Maps comparing multi-model climate scenarios with the current climatic situation are inherently complex, especially for users with no background in climate modelling. To gain deeper insight into the understanding of such complex visualisations, this study is distinguished between different levels of cognitive comprehension. Tasks that require reading values from map locations consistently scored highest, while combining information from different maps resulted in lower comprehension scores. Map makers can aid comprehension by providing guidelines that explain the difference between absolute values and anomalies and demonstrate the effective use of both depending on the communication goal. Examples of correct (or even incorrect) interpretation of the map contents can help users understand the strengths and limitations of such maps for adaptation planning.

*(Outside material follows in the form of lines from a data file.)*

-- ==== Sys2Proof/Certificates/Slice0/Obligations.lean ====
section
/-! DEFINITION. The statements for the provers. A statement of several rules is the conjunction of the parts under
Sys2Proof.Rules, each with its own docstring. Terms that the statements share stand before them. -/

namespace Sys2Proof.Machine

open Sys2Proof

/-! ### Terms of the statements -/

/-- Instruction i of core c completes: from every state whose way up to IS ends in a state s1, ready to execute it, the machine
answers a next state t that stands to s1 as `post` says. -/
def Does (i : Instr) (c : CoreId) (len : Nat) (u : Uses) (post : State → State → Prop) : Prop :=
  ∀ s s1, s.hodIssue c len u = (true, s1) → ∃ t, exec i s = .next t ∧ post s1 t

/-- A status word with flags set as a list of (bit, value) says: 1 C, 2 Z, 3 N, 4 V, 5 to 7 H, 8 DZ, 9 D, 10 Q. -/
def flagged (w : Word) (l : List (Nat × Bool)) : Word := l.foldl (fun w e => putBit w e.1 e.2) w

/-- The bits that such a list names. -/
def flagMask (l : List (Nat × Bool)) : Word := flagged 0 (l.map fun e => (e.1, true))

/-- DIRTY of core c after writes of registers rs and a status word w. -/
def dirtyAfter (k : Core) (c : CoreId) (rs : List Reg) (w : Word) : Word :=
  let d := rs.foldl (fun d r => match k.phys c r.toNat with
    | some p => dirtyOn d p
    | none => d) k.dirty
  if w = k.psw then d else putBit d 14 true

/-- From s to t core c has written the registers of the list (a write of g0 is discarded) and the flags of fl, and its pc has
moved by n words; its other registers, and all else but DIRTY and the flags that a long operation may still write, are as
before. -/
def Ran (s t : State) (c : CoreId) (n : Nat) (rs : List (Reg × Word)) (fl : List (Nat × Bool)) : Prop :=
  let k := s.core c
  let w := flagged k.psw fl
  (∀ e ∈ rs, t.rg c e.1 = if e.1 = 0 then 0 else e.2) ∧
  (∀ q, (∀ e ∈ rs, k.phys c e.1.toNat ≠ some q) → (t.core c).preg q = k.preg q) ∧
  t = s.setCore c { k with
    regs := (t.core c).regs, dirty := dirtyAfter k c (rs.map Prod.fst) w, longOp := (k.younger (flagMask fl)).longOp, psw := w
    pc := k.pc + BitVec.ofNat 32 n }

/-- A pair written. -/
def pairWrite (p : PairIx) (v : W32) : List (Reg × Word) := [(evenReg p, hiOf v), (oddReg p, loOf v)]

/-- Z of a result: set from it, or, in a chained instruction, cleared where it is not zero and left otherwise. -/
def zFlag (chained : Bool) (r : Word) : List (Nat × Bool) := if chained then (if r = 0 then [] else [(2, false)]) else [(2, r = 0)]

/-- A number that 16 bits do not hold as a signed value. -/
def outOf16 (n : Int) : Bool := n < -32768 || 32767 < n

/-- A number that 32 bits do not hold as a signed value. -/
def outOf32 (n : Int) : Bool := n < -2147483648 || 2147483647 < n

/-- Result and flags of the addition of R258: C, Z, N, V, H. -/
def sumRule (chained : Bool) (a b : Word) (cin : Bool) : Word × List (Nat × Bool) :=
  let r := a + b + BitVec.ofNat 16 (b2n cin)
  let out (k : Nat) : Bool := 2 ^ k ≤ a.toNat % 2 ^ k + b.toNat % 2 ^ k + b2n cin
  (r, [(1, out 16), (3, r.msb), (4, outOf16 (a.toInt + b.toInt + b2n cin))] ++ zFlag chained r ++ [(7, out 12), (6, out 8), (5, out 4)])

/-- Result and flags of the subtraction of R258: C the borrow, Z, N, V. -/
def diffRule (chained : Bool) (a b : Word) (bin : Bool) : Word × List (Nat × Bool) :=
  let r := a - b - BitVec.ofNat 16 (b2n bin)
  (r, [(1, decide (a.toNat < b.toNat + b2n bin)), (3, r.msb), (4, outOf16 (a.toInt - b.toInt - b2n bin))] ++ zFlag chained r)

/-- Flags of a logic result. -/
def logicFlags (r : Word) : List (Nat × Bool) := [(2, r = 0), (3, r.msb), (4, false)]

/-- An instruction of a core and a register that writes result and flags to it. -/
def Gives (i : Instr) (c : CoreId) (len : Nat) (u : Uses) (rd : Reg) (f : State → Word × List (Nat × Bool)) : Prop :=
  Does i c len u fun s t => Ran s t c len [(rd, (f s).1)] (f s).2

/-- A comparison: flags alone. -/
def Compares (i : Instr) (c : CoreId) (len : Nat) (u : Uses) (f : State → Word × List (Nat × Bool)) : Prop :=
  Does i c len u fun s t => Ran s t c len [] (f s).2

end Sys2Proof.Machine

open Sys2Proof Sys2Proof.Machine

/-- R255, R256, R258: sums and differences of a core's registers. -/
def Sys2Proof.Rules.HodSums : Prop := ∀ (c : CoreId) (rd rs : Reg) (i : BitVec 5) (w : Word),
  Gives (.add c rd rs) c 1 { regs := [rd, rs] } rd (fun s => sumRule false (s.rg c rd) (s.rg c rs) false) ∧
  Gives (.adc c rd rs) c 1 { regs := [rd, rs], flags := true } rd (fun s => sumRule true (s.rg c rd) (s.rg c rs) (wbit (s.psw c) 1)) ∧
  Gives (.sub c rd rs) c 1 { regs := [rd, rs] } rd (fun s => diffRule false (s.rg c rd) (s.rg c rs) false) ∧
  Gives (.sbc c rd rs) c 1 { regs := [rd, rs], flags := true } rd (fun s => diffRule true (s.rg c rd) (s.rg c rs) (wbit (s.psw c) 1)) ∧
  Gives (.neg c rd rs) c 1 { regs := [rd, rs] } rd (fun s => diffRule false 0 (s.rg c rs) false) ∧
  Gives (.addi c rd i) c 1 { regs := [rd] } rd (fun s => sumRule false (s.rg c rd) (i.signExtend 16) false) ∧
  Gives (.addw c rd w) c 2 { regs := [rd] } rd (fun s => sumRule false (s.rg c rd) w false) ∧
  Compares (.cmp c rd rs) c 1 { regs := [rd, rs] } (fun s => diffRule false (s.rg c rd) (s.rg c rs) false) ∧
  Compares (.cmpi c rd i) c 1 { regs := [rd] } (fun s => diffRule false (s.rg c rd) (i.signExtend 16) false) ∧
  Compares (.cmpw c rd w) c 2 { regs := [rd] } (fun s => diffRule false (s.rg c rd) w false)

/-- R255, R256, R258: logic. -/
def Sys2Proof.Rules.HodLogic : Prop := ∀ (c : CoreId) (rd rs : Reg) (w : Word),
  let f (g : Word → Word → Word) (s : State) : Word × List (Nat × Bool) := (g (s.rg c rd) (s.rg c rs), logicFlags (g (s.rg c rd) (s.rg c rs)))
  let h (g : Word → Word) (s : State) : Word × List (Nat × Bool) := (g (s.rg c rd), logicFlags (g (s.rg c rd)))
  Gives (.and c rd rs) c 1 { regs := [rd, rs] } rd (f fun a b => a &&& b) ∧
  Gives (.or c rd rs) c 1 { regs := [rd, rs] } rd (f fun a b => a ||| b) ∧
  Gives (.xor c rd rs) c 1 { regs := [rd, rs] } rd (f fun a b => a ^^^ b) ∧
  Gives (.andn c rd rs) c 1 { regs := [rd, rs] } rd (f fun a b => a &&& ~~~b) ∧
  Gives (.not c rd rs) c 1 { regs := [rd, rs] } rd (f fun _ b => ~~~b) ∧
  Gives (.andw c rd w) c 2 { regs := [rd] } rd (h fun a => a &&& w) ∧
  Gives (.orw c rd w) c 2 { regs := [rd] } rd (h fun a => a ||| w) ∧
  Gives (.xorw c rd w) c 2 { regs := [rd] } rd (h fun a => a ^^^ w)

/-- R255, R256: moves and NOP write no flag. -/
def Sys2Proof.Rules.HodMoves : Prop := ∀ (c : CoreId) (rd rs : Reg) (i : BitVec 5) (w : Word) (d p : PairIx),
  Gives (.mov c rd rs) c 1 { regs := [rd, rs] } rd (fun s => (s.rg c rs, [])) ∧
  Gives (.movi c rd i) c 1 { regs := [rd] } rd (fun _ => (i.signExtend 16, [])) ∧
  Gives (.movw c rd w) c 2 { regs := [rd] } rd (fun _ => (w, [])) ∧
  Does (.movp c d p) c 1 { regs := pairRegs d ++ pairRegs p } (fun s t => Ran s t c 1 (pairWrite d (s.pr c p)) []) ∧
  Does (.movpw c (evenReg d) w) c 2 { regs := pairRegs d } (fun s t => Ran s t c 2 (pairWrite d (w.signExtend 32)) []) ∧
  Does (.nop c) c 1 {} (fun s t => Ran s t c 1 [] [])

namespace Sys2Proof.Machine

/-- Result and flags of a shift by n (R258): the last bit shifted out goes to C, a count of 0 leaves C. -/
def shiftRule (k : ShiftKind) (a : Word) (n : Nat) : Word × List (Nat × Bool) :=
  let r : Word := match k with
    | .shl => BitVec.ofNat 16 (a.toNat * 2 ^ n)
    | .shr => BitVec.ofNat 16 (a.toNat / 2 ^ n)
    | .sar => BitVec.ofInt 16 (a.toInt / 2 ^ n)
    | .rol => BitVec.ofNat 16 (a.toNat * 2 ^ (n % 16) + a.toNat / 2 ^ (16 - n % 16))
  let out : Option Bool := match k with
    | .shl => if n = 0 then none else some (n ≤ 16 && a.getLsbD (16 - n))
    | .shr => if n = 0 then none else some (n ≤ 16 && a.getLsbD (n - 1))
    | .sar => if n = 0 then none else some (if n ≤ 16 then a.getLsbD (n - 1) else a.msb)
    | .rol => if n % 16 = 0 then none else some (r.getLsbD 0)
  (r, [(2, decide (r = 0)), (3, r.msb)] ++ (match out with
    | none => []
    | some x => [(1, x)]))

/-- Flags of a 32-bit sum or difference n of signed value i. -/
def pairFlags (carry : Bool) (r : W32) (i : Int) : List (Nat × Bool) := [(1, carry), (2, decide (r = 0)), (3, r.msb), (4, outOf32 i)]

/-- Z and N of a result and V. -/
def znv (r : Word) (v : Bool) : List (Nat × Bool) := [(2, decide (r = 0)), (3, r.msb), (4, v)]

/-- From s to t core c has issued a long operation (R278): it will write the registers of the list and the flags of fl when it
completes; nothing else has happened but the pc's advance. -/
def Issued (s t : State) (c : CoreId) (l : List (Reg × Word)) (fl : List (Nat × Bool)) : Prop :=
  let k := s.core c
  t = s.setCore c { k with
    pc := k.pc + 1
    longOp := some {
      dests := l.filterMap fun e => (k.phys c e.1.toNat).map fun p => (p, e.2)
      mask := flagMask fl, val := flagged 0 fl, addr := k.pc, path := k.path } }

/-- Quotient, remainder and flags of R261: n by d, where low is the low word of the dividend. -/
def divRule (sgn : Bool) (n d : Int) (low : Word) : (Word × Word) × List (Nat × Bool) :=
  let q := n.tdiv d
  if d = 0 then
    let w : Word := if ¬ sgn then 0xFFFF else if n < 0 then 0x8000 else 0x7FFF
    ((w, low), znv w false ++ [(8, true)])
  else if (if sgn then outOf16 q else decide (65535 < q)) then
    let w : Word := if sgn then 0x8000 else 0xFFFF
    ((w, 0), znv w true)
  else ((BitVec.ofInt 16 q, BitVec.ofInt 16 (n - d * q)), znv (BitVec.ofInt 16 q) false)

/-- A bit-serial CRC register of n bits, most significant bit first, with polynomial p: a data bit enters. -/
def crcMsb (n p : Nat) (r : Nat) (d : Bool) : Nat :=
  let out := r / 2 ^ (n - 1) % 2 = 1
  (2 * r % 2 ^ n) ^^^ (if out ≠ d then p else 0)

/-- The same reflected, least significant bit first; p is the polynomial with its bits in reverse. -/
def crcLsb (p : Nat) (r : Nat) (d : Bool) : Nat := (r / 2) ^^^ (if (r % 2 = 1) ≠ d then p else 0)

/-- The bits of a data word in the order in which a CRC step takes them: byte [7:0] before byte [15:8], each from its most or
its least significant bit (R264). -/
def crcBits (msbFirst : Bool) (d : Word) : List Bool :=
  (upto 2).flatMap fun b => (upto 8).map fun i => d.getLsbD (8 * b + if msbFirst then 7 - i else i)

/-- CRC-32 of a register value and a data word, by polynomial in reverse. -/
def crc32Rule (p : Nat) (r : W32) (d : Word) : W32 := BitVec.ofNat 32 ((crcBits false d).foldl (crcLsb p) r.toNat)

/-- CRC-16. -/
def crc16Rule (r d : Word) : Word := BitVec.ofNat 16 ((crcBits true d).foldl (crcMsb 16 0x1021) r.toNat)

end Sys2Proof.Machine

/-- R258: shifts. -/
def Sys2Proof.Rules.HodShifts : Prop := ∀ (c : CoreId) (rd rs : Reg) (i : BitVec 5),
  let f (k : ShiftKind) (s : State) := shiftRule k (s.rg c rd) (s.rg c rs).toNat
  let g (k : ShiftKind) (s : State) := shiftRule k (s.rg c rd) i.toNat
  Gives (.shl c rd rs) c 1 { regs := [rd, rs] } rd (f .shl) ∧ Gives (.shr c rd rs) c 1 { regs := [rd, rs] } rd (f .shr) ∧
  Gives (.sar c rd rs) c 1 { regs := [rd, rs] } rd (f .sar) ∧ Gives (.rol c rd rs) c 1 { regs := [rd, rs] } rd (f .rol) ∧
  Gives (.shli c rd i) c 1 { regs := [rd] } rd (g .shl) ∧ Gives (.shri c rd i) c 1 { regs := [rd] } rd (g .shr) ∧
  Gives (.sari c rd i) c 1 { regs := [rd] } rd (g .sar)

/-- R258: 32-bit operations on pairs. -/
def Sys2Proof.Rules.HodPairs : Prop := ∀ (c : CoreId) (d p : PairIx) (w : Word),
  let u : Uses := { regs := pairRegs d ++ pairRegs p }
  Does (.addp c d p) c 1 u (fun s t =>
    let (a, b) := (s.pr c d, s.pr c p)
    Ran s t c 1 (pairWrite d (a + b)) (pairFlags (2 ^ 32 ≤ a.toNat + b.toNat) (a + b) (a.toInt + b.toInt))) ∧
  Does (.subp c d p) c 1 u (fun s t =>
    let (a, b) := (s.pr c d, s.pr c p)
    Ran s t c 1 (pairWrite d (a - b)) (pairFlags (a.toNat < b.toNat) (a - b) (a.toInt - b.toInt))) ∧
  Does (.cmpp c d p) c 1 u (fun s t =>
    let (a, b) := (s.pr c d, s.pr c p)
    Ran s t c 1 [] (pairFlags (a.toNat < b.toNat) (a - b) (a.toInt - b.toInt))) ∧
  Does (.addpw c (evenReg d) w) c 2 { regs := pairRegs d } (fun s t =>
    let (a, b) := (s.pr c d, (w.signExtend 32 : W32))
    Ran s t c 2 (pairWrite d (a + b)) (pairFlags (2 ^ 32 ≤ a.toNat + b.toNat) (a + b) (a.toInt + b.toInt)))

The final map-set of the project CLIMAMAP takes up most qualitative and quantitative results of the stakeholder involvement process and provides consultants and policymakers with a tool that is adaptive to a range of needs. The map-set comprises of eleven climate impact indicators (available in Online Resource 3) on regional scale (Austrian federal states). A less complex map sheet presents absolute values of the indicators’ climatological mean, and a more complex one shows the climatological development over the 21st century for two different emission scenarios. The set includes an uncertainty measure for the underlying model ensemble. The maps and corresponding styles were also published as GIS-data so they can be easily integrated into existing online GIS-systems (see recommendations by McInerny et al. 2014). Accompanying guidelines explain the map contents and list some considerations for map users. All material was made publicly available via the Climate Change Centre Austria’s (CCCA) Data Centre (Becsi and Laimighofer 2018). An example of the final maps and direct URLs to additional materials can be found in Online Resource 6.

The co-design of climate change impact maps yielded important insights into the needs of adaptation planners. Future research should identify the maps’ real-world application and evaluate their effectiveness in informing adaptation policy. Furthermore, an empirical evaluation of the recommendations and design principles from this study could yield important knowledge to further support the science-policy-interface in adaptation planning.